## Information supplied
########

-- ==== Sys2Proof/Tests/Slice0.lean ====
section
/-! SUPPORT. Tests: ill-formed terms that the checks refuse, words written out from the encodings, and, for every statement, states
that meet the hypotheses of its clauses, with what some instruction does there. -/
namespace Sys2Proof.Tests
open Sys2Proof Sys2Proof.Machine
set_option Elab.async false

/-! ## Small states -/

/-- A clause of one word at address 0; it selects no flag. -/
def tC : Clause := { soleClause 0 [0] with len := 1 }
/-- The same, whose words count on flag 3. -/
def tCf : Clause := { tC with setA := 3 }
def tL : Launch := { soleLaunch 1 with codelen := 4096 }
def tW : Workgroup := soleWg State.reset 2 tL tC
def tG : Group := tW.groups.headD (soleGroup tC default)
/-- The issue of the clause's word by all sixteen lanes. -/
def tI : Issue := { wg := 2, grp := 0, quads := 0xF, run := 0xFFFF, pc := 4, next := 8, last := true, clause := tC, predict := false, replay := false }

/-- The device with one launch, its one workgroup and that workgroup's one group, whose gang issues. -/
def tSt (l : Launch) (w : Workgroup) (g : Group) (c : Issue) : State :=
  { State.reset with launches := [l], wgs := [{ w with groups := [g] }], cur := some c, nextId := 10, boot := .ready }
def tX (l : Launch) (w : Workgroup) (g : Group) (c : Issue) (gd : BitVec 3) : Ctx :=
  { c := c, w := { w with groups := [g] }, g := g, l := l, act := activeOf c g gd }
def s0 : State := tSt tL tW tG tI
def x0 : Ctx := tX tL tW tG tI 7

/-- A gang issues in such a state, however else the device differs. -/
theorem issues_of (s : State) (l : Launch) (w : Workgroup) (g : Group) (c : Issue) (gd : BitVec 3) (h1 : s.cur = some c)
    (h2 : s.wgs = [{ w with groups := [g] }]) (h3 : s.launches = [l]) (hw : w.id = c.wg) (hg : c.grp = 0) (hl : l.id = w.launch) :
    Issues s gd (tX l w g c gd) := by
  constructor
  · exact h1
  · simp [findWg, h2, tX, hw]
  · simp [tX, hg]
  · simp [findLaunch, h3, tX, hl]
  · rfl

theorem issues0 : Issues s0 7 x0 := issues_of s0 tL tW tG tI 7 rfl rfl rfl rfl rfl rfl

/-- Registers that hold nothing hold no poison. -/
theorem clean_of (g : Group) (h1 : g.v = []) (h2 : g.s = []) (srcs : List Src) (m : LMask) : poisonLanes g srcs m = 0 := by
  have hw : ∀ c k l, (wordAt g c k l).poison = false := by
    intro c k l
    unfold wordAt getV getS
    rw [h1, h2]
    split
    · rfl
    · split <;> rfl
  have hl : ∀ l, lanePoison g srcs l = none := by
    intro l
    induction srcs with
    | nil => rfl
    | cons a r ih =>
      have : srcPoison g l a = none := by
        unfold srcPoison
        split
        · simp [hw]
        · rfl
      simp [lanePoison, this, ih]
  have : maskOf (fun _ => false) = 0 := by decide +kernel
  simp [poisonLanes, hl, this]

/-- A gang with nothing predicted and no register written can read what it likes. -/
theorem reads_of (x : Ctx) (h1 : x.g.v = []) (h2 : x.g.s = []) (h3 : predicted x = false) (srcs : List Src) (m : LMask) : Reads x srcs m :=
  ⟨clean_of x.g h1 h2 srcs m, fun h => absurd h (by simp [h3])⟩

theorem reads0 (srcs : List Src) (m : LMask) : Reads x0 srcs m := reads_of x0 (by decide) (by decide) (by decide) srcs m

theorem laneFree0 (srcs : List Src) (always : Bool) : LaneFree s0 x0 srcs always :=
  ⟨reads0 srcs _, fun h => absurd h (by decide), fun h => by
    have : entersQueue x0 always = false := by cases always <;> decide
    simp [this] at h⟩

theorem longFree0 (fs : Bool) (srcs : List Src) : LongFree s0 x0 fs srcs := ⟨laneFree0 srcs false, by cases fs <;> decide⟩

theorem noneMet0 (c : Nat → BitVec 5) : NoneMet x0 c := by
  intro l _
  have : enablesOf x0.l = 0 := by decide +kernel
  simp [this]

########

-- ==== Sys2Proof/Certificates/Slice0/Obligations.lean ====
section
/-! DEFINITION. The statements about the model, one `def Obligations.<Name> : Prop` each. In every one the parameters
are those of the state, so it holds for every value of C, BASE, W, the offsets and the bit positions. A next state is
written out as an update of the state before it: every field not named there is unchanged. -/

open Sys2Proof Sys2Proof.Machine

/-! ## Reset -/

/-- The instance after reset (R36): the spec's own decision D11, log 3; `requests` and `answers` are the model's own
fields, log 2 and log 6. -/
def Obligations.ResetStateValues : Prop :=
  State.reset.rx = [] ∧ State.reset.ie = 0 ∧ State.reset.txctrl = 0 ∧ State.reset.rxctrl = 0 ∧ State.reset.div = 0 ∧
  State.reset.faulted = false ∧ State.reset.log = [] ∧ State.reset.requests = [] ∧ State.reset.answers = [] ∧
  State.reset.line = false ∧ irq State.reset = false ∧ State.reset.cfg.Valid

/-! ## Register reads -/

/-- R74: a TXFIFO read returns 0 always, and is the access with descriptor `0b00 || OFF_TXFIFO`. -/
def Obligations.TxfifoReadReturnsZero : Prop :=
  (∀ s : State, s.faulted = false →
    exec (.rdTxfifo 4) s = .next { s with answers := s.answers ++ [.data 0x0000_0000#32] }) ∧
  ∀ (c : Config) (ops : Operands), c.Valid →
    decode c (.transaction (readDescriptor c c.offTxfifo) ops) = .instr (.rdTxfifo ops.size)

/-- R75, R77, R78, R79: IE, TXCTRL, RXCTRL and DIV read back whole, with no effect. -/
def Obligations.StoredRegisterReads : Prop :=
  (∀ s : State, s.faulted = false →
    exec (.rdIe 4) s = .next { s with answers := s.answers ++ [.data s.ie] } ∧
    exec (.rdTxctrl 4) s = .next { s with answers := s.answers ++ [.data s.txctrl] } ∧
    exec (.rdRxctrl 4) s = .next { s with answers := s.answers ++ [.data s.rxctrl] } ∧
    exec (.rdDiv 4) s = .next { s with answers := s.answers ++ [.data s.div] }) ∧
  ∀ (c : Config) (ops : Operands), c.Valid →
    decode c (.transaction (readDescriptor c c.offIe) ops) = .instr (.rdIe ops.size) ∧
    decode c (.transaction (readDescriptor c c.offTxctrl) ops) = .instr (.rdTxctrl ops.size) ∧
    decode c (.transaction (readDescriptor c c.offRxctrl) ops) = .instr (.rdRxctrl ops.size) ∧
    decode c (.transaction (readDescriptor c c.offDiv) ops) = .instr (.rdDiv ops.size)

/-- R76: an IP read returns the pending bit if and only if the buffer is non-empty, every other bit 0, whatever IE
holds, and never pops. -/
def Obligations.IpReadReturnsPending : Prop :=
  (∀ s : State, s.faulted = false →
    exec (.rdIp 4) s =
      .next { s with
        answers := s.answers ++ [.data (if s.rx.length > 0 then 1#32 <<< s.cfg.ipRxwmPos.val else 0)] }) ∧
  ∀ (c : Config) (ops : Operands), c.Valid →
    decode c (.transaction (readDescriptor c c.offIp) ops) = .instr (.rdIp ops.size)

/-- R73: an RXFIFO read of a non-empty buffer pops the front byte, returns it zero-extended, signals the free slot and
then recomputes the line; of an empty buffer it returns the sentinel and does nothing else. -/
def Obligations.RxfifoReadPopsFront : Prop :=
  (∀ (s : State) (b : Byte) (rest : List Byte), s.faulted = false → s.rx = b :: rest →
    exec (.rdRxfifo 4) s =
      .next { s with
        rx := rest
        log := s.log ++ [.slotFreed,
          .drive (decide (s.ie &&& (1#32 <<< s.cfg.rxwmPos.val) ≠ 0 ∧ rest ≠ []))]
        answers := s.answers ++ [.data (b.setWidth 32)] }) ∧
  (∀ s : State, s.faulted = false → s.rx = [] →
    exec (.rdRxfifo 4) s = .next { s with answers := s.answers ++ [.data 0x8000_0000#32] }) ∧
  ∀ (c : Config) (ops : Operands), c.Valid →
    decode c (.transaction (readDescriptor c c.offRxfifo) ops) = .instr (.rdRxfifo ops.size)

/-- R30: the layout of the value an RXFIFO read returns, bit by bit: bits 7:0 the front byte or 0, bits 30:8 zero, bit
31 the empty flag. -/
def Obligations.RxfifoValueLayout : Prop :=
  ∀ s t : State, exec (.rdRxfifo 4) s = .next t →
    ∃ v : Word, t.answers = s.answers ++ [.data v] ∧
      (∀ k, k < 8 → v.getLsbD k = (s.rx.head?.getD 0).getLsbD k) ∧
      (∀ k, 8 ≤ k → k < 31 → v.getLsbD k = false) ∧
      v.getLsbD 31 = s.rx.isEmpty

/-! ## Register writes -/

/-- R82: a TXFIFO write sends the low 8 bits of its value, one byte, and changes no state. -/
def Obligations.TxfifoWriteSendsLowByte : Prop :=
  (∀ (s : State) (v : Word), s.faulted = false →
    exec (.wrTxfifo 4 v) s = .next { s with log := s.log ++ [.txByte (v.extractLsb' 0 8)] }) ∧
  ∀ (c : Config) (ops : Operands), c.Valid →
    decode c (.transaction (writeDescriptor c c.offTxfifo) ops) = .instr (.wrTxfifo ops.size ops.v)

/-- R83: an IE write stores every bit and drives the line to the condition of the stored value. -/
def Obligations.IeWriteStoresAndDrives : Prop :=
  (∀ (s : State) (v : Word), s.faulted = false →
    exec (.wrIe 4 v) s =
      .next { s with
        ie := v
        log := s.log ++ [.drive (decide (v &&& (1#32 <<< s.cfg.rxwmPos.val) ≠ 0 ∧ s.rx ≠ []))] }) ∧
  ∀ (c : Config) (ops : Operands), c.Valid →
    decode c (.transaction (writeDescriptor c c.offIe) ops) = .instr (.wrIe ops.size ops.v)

########

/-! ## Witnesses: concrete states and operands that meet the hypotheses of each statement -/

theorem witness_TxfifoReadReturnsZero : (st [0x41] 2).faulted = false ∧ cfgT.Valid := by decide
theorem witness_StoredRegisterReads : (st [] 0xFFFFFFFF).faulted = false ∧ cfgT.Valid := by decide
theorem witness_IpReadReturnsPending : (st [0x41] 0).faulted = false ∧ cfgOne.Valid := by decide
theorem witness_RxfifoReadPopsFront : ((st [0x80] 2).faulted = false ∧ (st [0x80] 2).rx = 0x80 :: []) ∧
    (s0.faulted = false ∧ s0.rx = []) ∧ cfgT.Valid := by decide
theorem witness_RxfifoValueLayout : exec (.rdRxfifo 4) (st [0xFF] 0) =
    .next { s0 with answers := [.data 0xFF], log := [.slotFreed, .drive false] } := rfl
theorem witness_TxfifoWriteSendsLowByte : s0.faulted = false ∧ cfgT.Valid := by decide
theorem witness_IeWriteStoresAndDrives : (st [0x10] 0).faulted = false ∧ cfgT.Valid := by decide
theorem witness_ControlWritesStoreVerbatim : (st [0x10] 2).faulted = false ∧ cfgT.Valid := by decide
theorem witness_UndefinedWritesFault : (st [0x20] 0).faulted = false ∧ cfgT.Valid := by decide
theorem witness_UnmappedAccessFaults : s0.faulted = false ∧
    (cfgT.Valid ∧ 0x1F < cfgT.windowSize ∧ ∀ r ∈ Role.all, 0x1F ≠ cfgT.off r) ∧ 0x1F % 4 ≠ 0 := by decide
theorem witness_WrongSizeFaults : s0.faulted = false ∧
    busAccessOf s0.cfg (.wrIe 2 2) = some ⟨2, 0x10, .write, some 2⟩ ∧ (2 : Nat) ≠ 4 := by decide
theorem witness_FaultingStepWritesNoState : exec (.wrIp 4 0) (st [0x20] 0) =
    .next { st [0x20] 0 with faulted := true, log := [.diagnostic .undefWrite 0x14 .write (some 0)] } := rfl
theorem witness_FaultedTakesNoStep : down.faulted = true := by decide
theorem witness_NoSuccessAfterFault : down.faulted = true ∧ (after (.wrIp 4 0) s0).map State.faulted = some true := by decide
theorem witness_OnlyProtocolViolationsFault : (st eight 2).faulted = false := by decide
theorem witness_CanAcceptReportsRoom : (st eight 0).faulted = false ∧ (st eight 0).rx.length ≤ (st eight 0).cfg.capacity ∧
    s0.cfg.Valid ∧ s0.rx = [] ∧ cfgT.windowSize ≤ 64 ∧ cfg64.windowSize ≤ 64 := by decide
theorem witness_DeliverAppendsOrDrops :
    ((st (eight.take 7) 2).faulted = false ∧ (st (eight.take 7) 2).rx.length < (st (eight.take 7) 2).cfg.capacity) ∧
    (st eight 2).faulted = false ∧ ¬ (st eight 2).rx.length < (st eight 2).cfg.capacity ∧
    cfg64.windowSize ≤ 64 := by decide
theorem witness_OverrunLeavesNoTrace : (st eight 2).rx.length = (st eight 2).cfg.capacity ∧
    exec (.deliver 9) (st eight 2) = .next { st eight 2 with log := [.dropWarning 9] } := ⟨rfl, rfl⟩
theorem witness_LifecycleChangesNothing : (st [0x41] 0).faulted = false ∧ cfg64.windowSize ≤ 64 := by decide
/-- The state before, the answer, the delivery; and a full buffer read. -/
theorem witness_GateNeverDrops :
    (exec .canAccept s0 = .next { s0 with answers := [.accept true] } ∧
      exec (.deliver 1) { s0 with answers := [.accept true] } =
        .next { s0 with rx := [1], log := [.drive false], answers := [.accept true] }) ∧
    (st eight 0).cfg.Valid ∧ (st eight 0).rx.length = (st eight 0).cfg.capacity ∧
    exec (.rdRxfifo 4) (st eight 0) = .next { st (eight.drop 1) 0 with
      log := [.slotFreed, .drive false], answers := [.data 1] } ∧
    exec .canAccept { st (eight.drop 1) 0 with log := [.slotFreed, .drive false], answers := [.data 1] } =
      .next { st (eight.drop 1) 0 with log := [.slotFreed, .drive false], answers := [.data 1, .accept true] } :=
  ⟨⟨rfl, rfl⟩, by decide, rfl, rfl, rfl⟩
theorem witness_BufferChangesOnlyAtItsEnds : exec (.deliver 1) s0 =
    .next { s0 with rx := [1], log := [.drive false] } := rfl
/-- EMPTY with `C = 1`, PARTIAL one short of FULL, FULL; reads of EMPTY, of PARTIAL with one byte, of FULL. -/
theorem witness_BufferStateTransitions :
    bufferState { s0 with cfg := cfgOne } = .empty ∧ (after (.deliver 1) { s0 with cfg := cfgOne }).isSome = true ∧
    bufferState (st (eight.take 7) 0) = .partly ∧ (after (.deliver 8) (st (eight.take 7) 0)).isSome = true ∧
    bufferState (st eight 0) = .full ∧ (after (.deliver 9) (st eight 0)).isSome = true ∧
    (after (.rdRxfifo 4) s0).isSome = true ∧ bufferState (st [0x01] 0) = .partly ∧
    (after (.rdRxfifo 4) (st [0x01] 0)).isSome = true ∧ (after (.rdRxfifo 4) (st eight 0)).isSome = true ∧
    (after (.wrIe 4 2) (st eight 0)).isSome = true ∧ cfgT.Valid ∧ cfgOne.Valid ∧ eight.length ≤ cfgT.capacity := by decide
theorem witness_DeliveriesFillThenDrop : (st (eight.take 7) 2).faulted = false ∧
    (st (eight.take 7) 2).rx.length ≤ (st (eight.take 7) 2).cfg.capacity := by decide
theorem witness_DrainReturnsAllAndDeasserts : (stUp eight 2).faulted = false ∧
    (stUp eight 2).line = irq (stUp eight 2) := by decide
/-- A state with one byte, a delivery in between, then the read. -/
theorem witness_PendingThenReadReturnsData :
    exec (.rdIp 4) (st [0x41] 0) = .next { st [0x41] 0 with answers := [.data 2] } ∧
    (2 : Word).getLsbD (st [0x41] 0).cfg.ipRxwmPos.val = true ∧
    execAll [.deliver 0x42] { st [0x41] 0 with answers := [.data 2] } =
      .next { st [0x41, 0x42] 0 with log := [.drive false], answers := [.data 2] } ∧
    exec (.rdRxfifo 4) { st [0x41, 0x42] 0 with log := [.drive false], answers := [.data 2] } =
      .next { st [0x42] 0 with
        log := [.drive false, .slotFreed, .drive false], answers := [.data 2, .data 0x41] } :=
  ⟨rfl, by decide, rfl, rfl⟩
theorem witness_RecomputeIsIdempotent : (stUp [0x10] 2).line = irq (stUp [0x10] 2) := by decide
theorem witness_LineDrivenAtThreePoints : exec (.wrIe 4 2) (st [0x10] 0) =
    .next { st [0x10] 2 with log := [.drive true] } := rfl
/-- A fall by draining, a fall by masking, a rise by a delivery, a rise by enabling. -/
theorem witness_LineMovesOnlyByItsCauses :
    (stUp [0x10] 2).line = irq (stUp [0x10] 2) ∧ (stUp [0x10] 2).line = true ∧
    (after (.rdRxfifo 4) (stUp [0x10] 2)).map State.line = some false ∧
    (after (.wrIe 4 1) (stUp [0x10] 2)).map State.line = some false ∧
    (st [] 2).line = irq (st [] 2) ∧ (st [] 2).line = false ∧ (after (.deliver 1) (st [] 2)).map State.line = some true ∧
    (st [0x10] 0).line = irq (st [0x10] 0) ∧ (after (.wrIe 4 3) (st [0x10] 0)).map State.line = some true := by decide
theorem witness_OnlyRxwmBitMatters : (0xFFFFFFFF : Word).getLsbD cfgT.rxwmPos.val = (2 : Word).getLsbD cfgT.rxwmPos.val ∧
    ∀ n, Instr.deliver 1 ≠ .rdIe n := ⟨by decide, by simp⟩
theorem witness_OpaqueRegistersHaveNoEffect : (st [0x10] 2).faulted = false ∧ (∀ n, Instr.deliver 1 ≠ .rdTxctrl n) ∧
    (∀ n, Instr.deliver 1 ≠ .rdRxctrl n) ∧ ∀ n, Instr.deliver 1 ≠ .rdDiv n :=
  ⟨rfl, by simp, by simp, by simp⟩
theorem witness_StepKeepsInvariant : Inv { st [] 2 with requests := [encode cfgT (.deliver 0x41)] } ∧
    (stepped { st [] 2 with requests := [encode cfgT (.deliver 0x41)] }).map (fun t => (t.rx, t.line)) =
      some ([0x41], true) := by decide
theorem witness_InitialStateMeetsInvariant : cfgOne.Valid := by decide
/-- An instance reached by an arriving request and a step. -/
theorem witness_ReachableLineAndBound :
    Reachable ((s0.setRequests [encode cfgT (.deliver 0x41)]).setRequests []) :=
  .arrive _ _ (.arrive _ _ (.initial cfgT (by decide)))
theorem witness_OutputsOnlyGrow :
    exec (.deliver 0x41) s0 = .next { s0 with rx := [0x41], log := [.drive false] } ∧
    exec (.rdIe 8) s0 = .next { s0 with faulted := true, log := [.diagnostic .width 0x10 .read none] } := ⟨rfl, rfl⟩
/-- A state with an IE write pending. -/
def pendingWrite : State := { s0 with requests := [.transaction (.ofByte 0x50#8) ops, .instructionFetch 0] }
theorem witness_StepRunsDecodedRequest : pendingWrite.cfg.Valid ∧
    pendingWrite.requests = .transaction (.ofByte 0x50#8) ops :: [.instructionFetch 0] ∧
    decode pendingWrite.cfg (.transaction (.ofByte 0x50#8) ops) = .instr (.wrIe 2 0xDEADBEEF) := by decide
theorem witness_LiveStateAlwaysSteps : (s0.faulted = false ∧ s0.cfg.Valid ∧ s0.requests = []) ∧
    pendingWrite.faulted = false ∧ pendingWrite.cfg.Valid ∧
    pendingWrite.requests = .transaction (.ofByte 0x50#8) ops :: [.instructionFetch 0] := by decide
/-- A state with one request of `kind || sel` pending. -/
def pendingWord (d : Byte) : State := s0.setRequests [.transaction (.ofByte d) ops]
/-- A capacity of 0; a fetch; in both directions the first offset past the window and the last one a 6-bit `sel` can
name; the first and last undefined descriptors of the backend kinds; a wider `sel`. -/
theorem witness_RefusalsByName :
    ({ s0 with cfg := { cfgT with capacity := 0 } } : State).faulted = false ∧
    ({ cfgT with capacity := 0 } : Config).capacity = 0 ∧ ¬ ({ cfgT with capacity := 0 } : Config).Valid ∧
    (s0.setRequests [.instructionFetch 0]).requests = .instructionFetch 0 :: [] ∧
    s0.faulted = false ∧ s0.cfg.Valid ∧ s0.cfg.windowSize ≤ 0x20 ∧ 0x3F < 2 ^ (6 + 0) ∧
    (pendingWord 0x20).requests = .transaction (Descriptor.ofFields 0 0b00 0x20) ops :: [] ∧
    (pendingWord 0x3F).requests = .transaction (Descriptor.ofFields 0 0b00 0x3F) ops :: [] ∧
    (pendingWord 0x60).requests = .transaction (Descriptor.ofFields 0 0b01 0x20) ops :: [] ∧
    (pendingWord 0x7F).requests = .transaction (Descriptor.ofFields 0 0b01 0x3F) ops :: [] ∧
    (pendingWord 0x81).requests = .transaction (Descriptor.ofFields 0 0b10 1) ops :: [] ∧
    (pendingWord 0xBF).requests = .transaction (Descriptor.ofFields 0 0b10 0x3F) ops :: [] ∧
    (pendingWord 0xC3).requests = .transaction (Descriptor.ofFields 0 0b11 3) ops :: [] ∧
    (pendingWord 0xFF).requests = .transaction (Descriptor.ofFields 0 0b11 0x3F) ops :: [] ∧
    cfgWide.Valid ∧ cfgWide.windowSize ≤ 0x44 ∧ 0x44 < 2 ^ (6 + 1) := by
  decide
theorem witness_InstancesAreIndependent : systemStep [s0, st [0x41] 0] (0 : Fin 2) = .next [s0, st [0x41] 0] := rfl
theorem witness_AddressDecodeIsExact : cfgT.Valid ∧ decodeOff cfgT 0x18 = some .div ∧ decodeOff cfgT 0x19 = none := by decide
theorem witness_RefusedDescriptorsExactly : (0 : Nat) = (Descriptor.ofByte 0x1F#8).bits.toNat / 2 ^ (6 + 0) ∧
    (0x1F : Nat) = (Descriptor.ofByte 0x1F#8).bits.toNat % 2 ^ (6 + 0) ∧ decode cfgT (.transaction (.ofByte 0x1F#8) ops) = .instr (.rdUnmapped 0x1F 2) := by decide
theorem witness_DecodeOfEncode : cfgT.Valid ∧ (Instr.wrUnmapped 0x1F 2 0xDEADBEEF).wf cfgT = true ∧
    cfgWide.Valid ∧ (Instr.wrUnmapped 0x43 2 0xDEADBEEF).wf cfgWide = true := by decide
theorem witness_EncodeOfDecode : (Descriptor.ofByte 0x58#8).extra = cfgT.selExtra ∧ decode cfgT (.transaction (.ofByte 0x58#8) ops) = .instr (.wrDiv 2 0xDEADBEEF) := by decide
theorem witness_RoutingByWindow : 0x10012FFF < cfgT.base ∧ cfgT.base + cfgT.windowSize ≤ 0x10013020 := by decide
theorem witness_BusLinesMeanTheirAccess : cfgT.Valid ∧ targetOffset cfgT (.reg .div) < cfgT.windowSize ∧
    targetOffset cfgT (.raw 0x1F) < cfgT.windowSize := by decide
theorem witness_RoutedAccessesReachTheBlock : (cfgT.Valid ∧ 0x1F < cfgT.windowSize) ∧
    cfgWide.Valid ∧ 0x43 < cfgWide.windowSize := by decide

########

## Exercise objective
I'd like every line with the string "after" copied from the listing.

## Output of the task
/-- The instance after reset (R36): the spec's own decision D11, log 3; `requests` and `answers` are the model's own
theorem witness_NoSuccessAfterFault : down.faulted = true ∧ (after (.wrIp 4 0) s0).map State.faulted = some true := by decide
    bufferState { s0 with cfg := cfgOne } = .empty ∧ (after (.deliver 1) { s0 with cfg := cfgOne }).isSome = true ∧
    bufferState (st (eight.take 7) 0) = .partly ∧ (after (.deliver 8) (st (eight.take 7) 0)).isSome = true ∧
    bufferState (st eight 0) = .full ∧ (after (.deliver 9) (st eight 0)).isSome = true ∧
    (after (.rdRxfifo 4) s0).isSome = true ∧ bufferState (st [0x01] 0) = .partly ∧
    (after (.rdRxfifo 4) (st [0x01] 0)).isSome = true ∧ (after (.rdRxfifo 4) (st eight 0)).isSome = true ∧
    (after (.wrIe 4 2) (st eight 0)).isSome = true ∧ cfgT.Valid ∧ cfgOne.Valid ∧ eight.length ≤ cfgT.capacity := by decide
    (after (.rdRxfifo 4) (stUp [0x10] 2)).map State.line = some false ∧
    (after (.wrIe 4 1) (stUp [0x10] 2)).map State.line = some false ∧
    (st [] 2).line = irq (st [] 2) ∧ (st [] 2).line = false ∧ (after (.deliver 1) (st [] 2)).map State.line = some true ∧
    (st [0x10] 0).line = irq (st [0x10] 0) ∧ (after (.wrIe 4 3) (st [0x10] 0)).map State.line = some true := by decide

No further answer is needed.